_What the task asks_
Under this line are the records; write out word for word the part that begins at the line containing "t => .passed t" and ends at the line containing "if !s.anyR19 kind", and no more.

Collection entries
══════════════════════════════

-- ==== Sys2Proof/Machine/Slabs.lean ====
section
/-! DEFINITION. Slabs: their launch with a mirror, their comparison, and what a failed one discards (R221 to R224, R236,
R241, R448). -/

namespace Sys2Proof.Machine

open Sys2Proof

/-! ## A slab on its lanes -/

/-- The operating lane of a slab takes its stream: another context is saved, its own comes from where it is; the lane holds
the key and the state of the slab's end, and the context of its start as checkpoint (R220, R222 to R224). -/
def State.seatStream (s : State) (i u l key ends n : Nat) (c : Ctx) : State :=
  let y := (s.unitSt u).lane l
  let stays := decide (s.residentKey y = some key)
  let s := if stays || (s.residentKey y).isNone then s else s.saveLane u l
  let s := match s.laneOf key with
    | some (v, m) => if v = u ∧ m = l then s else s.saveLane v m
    | none => s
  (s.unseat key).setLane u l fun y =>
    { y with resident := some key, busy := some i, ends := ends, reserved := false, used := s.now
             absorbed := if stays then y.absorbed + n else n
             key := s.laneKeyReg c
             chain := s.chainOf c (s.streamBytes c false)
             checkpoint := y.checkpoint.put i (s.chainOf c (s.streamBytes c true)) }

/-- Puts slab part `p`, which stands at place `k` of its command's list or is new, on work lane `l` of pipe `u` and its
mirror on check lane `cl` of pipe `cu`. -/
def State.placeSlab (s : State) (i u l cu cl key ticks n : Nat) (sw : Nat) (p : Part) (k : Option Nat) : State :=
  match s.ctxs.find i with
  | none => s
  | some c =>
    let r := unitRegion u
    let y := (s.unitSt u).lane l
    let shares := s.takeShares c r
    let q := { p with
      phase := .running
      unit := some u
      lane := l
      checkUnit := some cu
      checkLane := cl
      ends := s.now + ticks
      left := []
      hatched := y.hatchedAt == some (s.now - 1) && decide (0 < s.now) }
    let s := s.seatStream i u l key (s.now + ticks) n { c with shares := shares }
    let s := s.setUnit u fun x => x.takes x.job x.ends p.fam
    let s := s.setUnit cu fun x => x.takes x.job x.ends p.fam
    let s := s.setLane cu cl fun y =>
      { y with resident := none, busy := some i, ends := s.now + ticks, reserved := false, used := s.now }
    let s := { s with integ := { s.integ with switches := s.integ.switches.putD r (satAdd 32 (s.integ.switches.getD r 0) sw) 0 } }
    s.setCtx i fun c =>
      { c with parts := q :: (match k with | some k => c.parts.eraseIdx k | none => c.parts)
               phase := .running, region := r, progress := s.now, result := none, waitFrom := none, shares := shares }

/-- A due benchmark starts on a pipe every lane of which is free (R225). -/
def State.pipeBench (s : State) (u b : Nat) : State :=
  if s.jobFree u && s.lanesFree u && !s.heldBetween u then s.startBench u b false else s

/-- The slab finds its lane and its mirror, or a benchmark starts where one is due, or it waits. A saved context that fails
its tag is lost (R223). `go` does what the launch tests and charges; it gets the ticks and the switch. -/
def State.trySlab (s : State) (i u l cu cl : Nat) (c : Ctx) (p : Part) (base set : Nat) (firstSlab : Bool)
    (go : Nat → Nat → State) : State :=
  let key := c.laneKey i
  let y := (s.unitSt u).lane l
  let sw := s.switchTick y key firstSlab
  let ticks := base + sw
  let avoid := if p.phase = .withheld then p.unit else none
  if !(decide (l < 4) && unitKind u == p.kind && s.pipeOpen u && s.mirrorOk u cu cl) then s
  else match s.benchFirst u ticks set with
    | some b => s.pipeBench u b
    | none =>
      match s.benchFirst cu ticks set with
      | some b => s.pipeBench cu b
      | none =>
        if !placedWell (s.laneChoices (unitRegion u) p.kind key base set firstSlab avoid) u l then s
        else if s.restoreFails u l key firstSlab then s.loseStream c.q c.stream
        else go ticks sw

/-- The slab part of a pipe command or of a hash pass. -/
def slabPart (kind set : Nat) : Part := { mkPart kind 0 set 0 0 0 0 with slab := true }

/-- The kind of pipe that a command's slabs take. -/
def slabKind (op : Nat) : Nat := if op = 0x3201 ∨ op = 0x3202 then 3 else 2

/-- SEAL with IV_MODE 0 draws its IV at the first slab (R236). -/
def State.drawsIv (s : State) (c : Ctx) : Bool :=
  c.opcode == 0x3201 && c.firstSlab && uAt (s.headOf c) 0x10 1 == 0

/-- Writes the drawn IV into a seal header. -/
def withIv (b iv : Bytes) : Bytes := b.take 4 ++ iv ++ b.drop 16

/-- Draws the IV and counts it in the key's slot record. -/
def State.takeIv (s : State) (i : Nat) (c : Ctx) (r : Nat) : State :=
  if !s.drawsIv c then s
  else
    let (iv, s) := s.drawFrom r 12
    let s := s.setSlot c.keyA fun x => { x with policy := { x.policy with counter := x.policy.counter + 1 } }
    let s := s.setStream c.q c.stream fun e => { e with head := withIv e.head iv }
    s.setCtx i fun c => { c with payload := if c.payload.isEmpty then [] else withIv c.payload iv }

/-- The tests of a pipe command's first slab: key and quota once (R448), the IV count (R236), the slot (R143). -/
def State.slabGate (s : State) (i : Nat) (c : Ctx) : Gate :=
  if !c.firstSlab then .passed s
  else match s.keyTests c with
    | .error st => .refused st
    | .ok t =>
      if s.drawsIv c && decide (2 ^ 32 ≤ (s.polA c).counter) then .refused St.quota
      else match t.reserveFor i c with
        | none => .refused St.quota
        | some t => .passed t

/-- The region of a stream's slabs: that of its last one while it takes such work (R222). -/
def State.slabHome (s : State) (c : Ctx) (r kind : Nat) : Bool :=
  let last := match s.stream c.q c.stream with | some e => e.region | none => none
  match (if c.slabsPassed = 0 then last else some c.region) with
  | some b => decide (b = r) || !s.meetsR19 b kind
  | none => true

/-- The stream has been charged, and its context lies in this region. -/
def State.markStream (s : State) (i : Nat) (c : Ctx) (r : Nat) : State :=
  (s.setStream c.q c.stream fun e => { e with charged := true, region := some r }).markLaunch i

/-- The first launch of a pipe command's slab. The IV is drawn at the boundary at which the slab launches (R282). -/
def State.pipeSlab (s : State) (i u l cu cl : Nat) (c : Ctx) : State :=
  let kind := slabKind c.opcode
  let r := unitRegion u
  if !s.anyR19 kind then s.refuse i St.unitFault
  else if s.drawsIv c && decide (s.drawState r = .failed) then s.refuse i St.entropyFailed
  else if !s.slabHome c r kind || !s.meetsR19 r kind || !s.keysReady c r then s
  else
    let (steps, set) := s.slabSteps c 0
    s.trySlab i u l cu cl c (slabPart kind set) (slabTicks steps set) set (c.firstSlab && !s.onKept c) fun ticks sw =>
      if s.drawsIv c && decide (s.drawState r = .waits) then s.awaitDraw i
      else match s.slabGate i c with
        | .refused st => s.refuse i st
        | .waits => s
        | .passed t =>
          ((t.markStream i c r).takeIv i c r).placeSlab i u l cu cl (c.laneKey i) ticks c.slab sw (slabPart kind set) none

/-- A hash pass of a sheet or engine command (R241), in the launching region. -/
def State.serviceSlab (s : State) (i u l cu cl : Nat) (c : Ctx) : State :=
  let r := unitRegion u
  let held := s.heldPasses c != 0
  if !s.anyR19 2 then s.refuse i St.unitFault
  else if !s.slabHome c r 2 || !s.meetsR19 r 2 || !(!held || s.keysReady c r) then s
  else
    let (steps, set) := s.slabSteps c c.slabsPassed
    s.trySlab i u l cu cl c (slabPart 2 set) (slabTicks steps set) set (c.firstSlab || held) fun ticks sw =>
      (s.markStream i c r).placeSlab i u l cu cl (c.laneKey i) ticks (if held then s.totalOf c else c.slab) sw (slabPart 2 set)
        none

/-- A slab of a launched command: a rerun on another pipe, a slab discarded with an earlier one, or a slab of a
key-store command's plan (R224, R270). -/
def State.againSlab (s : State) (i u l cu cl : Nat) (c : Ctx) : State :=
  match slabDue c with
  | none => s
  | some k =>
    match c.parts[k]? with
    | none => s
    | some p =>
      let r := unitRegion u
      let planned := p.ticks ≠ 0
      let again := decide (p.phase = .withheld)
      let (steps, set) := if planned then (0, p.fam) else s.slabSteps c c.slabsPassed
      let base := if planned then p.ticks else slabTicks steps set
      let first := planned || s.heldPasses c != 0 || (c.firstSlab && !s.onKept c)
      if !s.anyR19 p.kind then s.failWith i St.unitFault
      else if p.draws ≠ 0 ∧ s.drawState r = .failed then s.failWith i St.entropyFailed
      else if s.slabBehind c || !s.meetsR19 r p.kind || (decide (r ≠ c.region) && s.meetsR19 c.region p.kind) ||
          !s.keysReady c r || (again && p.unit == some u) then s
      else
        let q := { p with retries := if again then p.retries + 1 else p.retries, draw := s.free }
        s.trySlab i u l cu cl c q base set first fun ticks sw =>
          if p.draws ≠ 0 ∧ s.drawState r = .waits then s.awaitDraw i
          else
            let t := if p.draws = 0 then s else (s.drawFrom r p.draws).2
            t.placeSlab i u l cu cl (c.laneKey i) ticks (if planned then 0 else c.slab) sw q (some k)

/-- A slab of a command may launch at this boundary, for what the command itself has to say (R221, R243). -/
def State.slabReady (s : State) (c : Ctx) : Bool :=
  !s.slabBehind c &&
  (match c.phase with
   | .waiting => s.ripeAny c && s.wantsSlab c
   | .running => s.serving && !s.unsettled && (slabDue c).isSome
   | _ => false)

/-- What SLAB_LAUNCH does with a command, whoever's turn it is. -/
def State.slabOn (s : State) (i u l cu cl : Nat) : State :=
  match s.ctxs.find i with
  | none => s
  | some c =>
    if c.phase = .waiting then
      if !s.ripeAny c || !s.wantsSlab c || s.slabBehind c then s
      else match s.deadlineTest c with
        | some st => s.refuse i st
        | none => if slabCommand c.opcode then s.pipeSlab i u l cu cl c else s.serviceSlab i u l cu cl c
    else if c.phase = .running && s.serving && !s.unsettled then s.againSlab i u l cu cl c
    else s

/-! ## SLAB_COMPLETE -/

/-- A slab of the stream that launched before has not been compared: its comparison comes first (R224). -/
def State.compareBehind (s : State) (c : Ctx) : Bool :=
  c.stream != 0 && s.ctxs.vals.any fun d =>
    d.q == c.q && d.stream == c.stream && decide (d.seq < c.seq) && !d.phase.decided &&
    d.parts.any fun p => p.slab && decide (p.phase ≠ .passed)

/-- The later slabs of a stream are discarded with a failed one; they launch again after its rerun (R224). -/
def State.discardLater (s : State) (c : Ctx) : State :=
  if c.stream = 0 then s
  else { s with ctxs := s.ctxs.mapVals fun _ d =>
    if d.q == c.q && d.stream == c.stream && decide (c.seq < d.seq) && decide (d.phase = .running) then
      { d with result := none, parts := d.parts.map fun p => if p.slab then { p with phase := .waiting } else p }
    else d }

/-- A compared slab gives up its checkpoint. -/
def State.dropCheckpoint (s : State) (i u l : Nat) : State :=
  s.setLane u l fun y => { y with checkpoint := y.checkpoint.drop i }

/-- A slab is discarded with the later ones of its stream: the stream's context is the checkpoint again (R224). -/
def State.toCheckpoint (s : State) (i u l : Nat) (c : Ctx) : State :=
  let y := (s.unitSt u).lane l
  let s := s.unseat (c.laneKey i)
  let s := s.setLane u l fun z => { z with resident := some (c.laneKey i), key := s.laneKeyReg c, chain := y.checkpoint.getD i [] }
  ((s.saveLane u l).dropCheckpoint i u l).discardLater c

/-- A failed comparison charges both pipes and counts; the rerun starts from the checkpoint (R224, R243, R358). -/
def State.mirrorFailed (s : State) (i k u l cu : Nat) (c : Ctx) : State :=
  let r := unitRegion u
  let s := (s.charge u 1).charge cu 1
  let s := { s with integ := { s.integ with mirrorFail := s.integ.mirrorFail.putD r (satAdd 16 (s.integ.mirrorFail.getD r 0) 1) 0 } }
  (s.toCheckpoint i u l c).withhold i k

/-- The comparison of a slab ends in the tick after its last, after those of the stream's earlier slabs (R224); `ok`: the
two digests agree. -/
def execSlabComplete (ctx : Nat) (ok : Bool) (s : State) : Out :=
  match s.ctxs.find ctx with
  | none => .next s
  | some c =>
    if c.phase ≠ .running || s.compareBehind c then .next s
    else match firstIdx (fun p => p.slab && decide (p.phase = .running) && decide (p.ends + 1 ≤ s.now)) c.parts with
      | none => .next s
      | some k =>
        match c.parts[k]? with
        | none => .next s
        | some p =>
          let s := s.freeLanes ctx p
          match p.unit, p.checkUnit with
          | some u, some cu =>
            if ok then
              .next (((s.dropCheckpoint ctx u p.lane).setCtx ctx fun c =>
                { c with parts := c.parts.set k { p with phase := .passed }, progress := s.now }).settle ctx)
            else .next (s.mirrorFailed ctx k u p.lane cu c)
          | _, _ => .next s

end Sys2Proof.Machine
end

══════════════════════════════

_Output for this task_
        | some t => .passed t

/-- The region of a stream's slabs: that of its last one while it takes such work (R222). -/
def State.slabHome (s : State) (c : Ctx) (r kind : Nat) : Bool :=
  let last := match s.stream c.q c.stream with | some e => e.region | none => none
  match (if c.slabsPassed = 0 then last else some c.region) with
  | some b => decide (b = r) || !s.meetsR19 b kind
  | none => true

/-- The stream has been charged, and its context lies in this region. -/
def State.markStream (s : State) (i : Nat) (c : Ctx) (r : Nat) : State :=
  (s.setStream c.q c.stream fun e => { e with charged := true, region := some r }).markLaunch i

/-- The first launch of a pipe command's slab. The IV is drawn at the boundary at which the slab launches (R282). -/
def State.pipeSlab (s : State) (i u l cu cl : Nat) (c : Ctx) : State :=
  let kind := slabKind c.opcode
  let r := unitRegion u
  if !s.anyR19 kind then s.refuse i St.unitFault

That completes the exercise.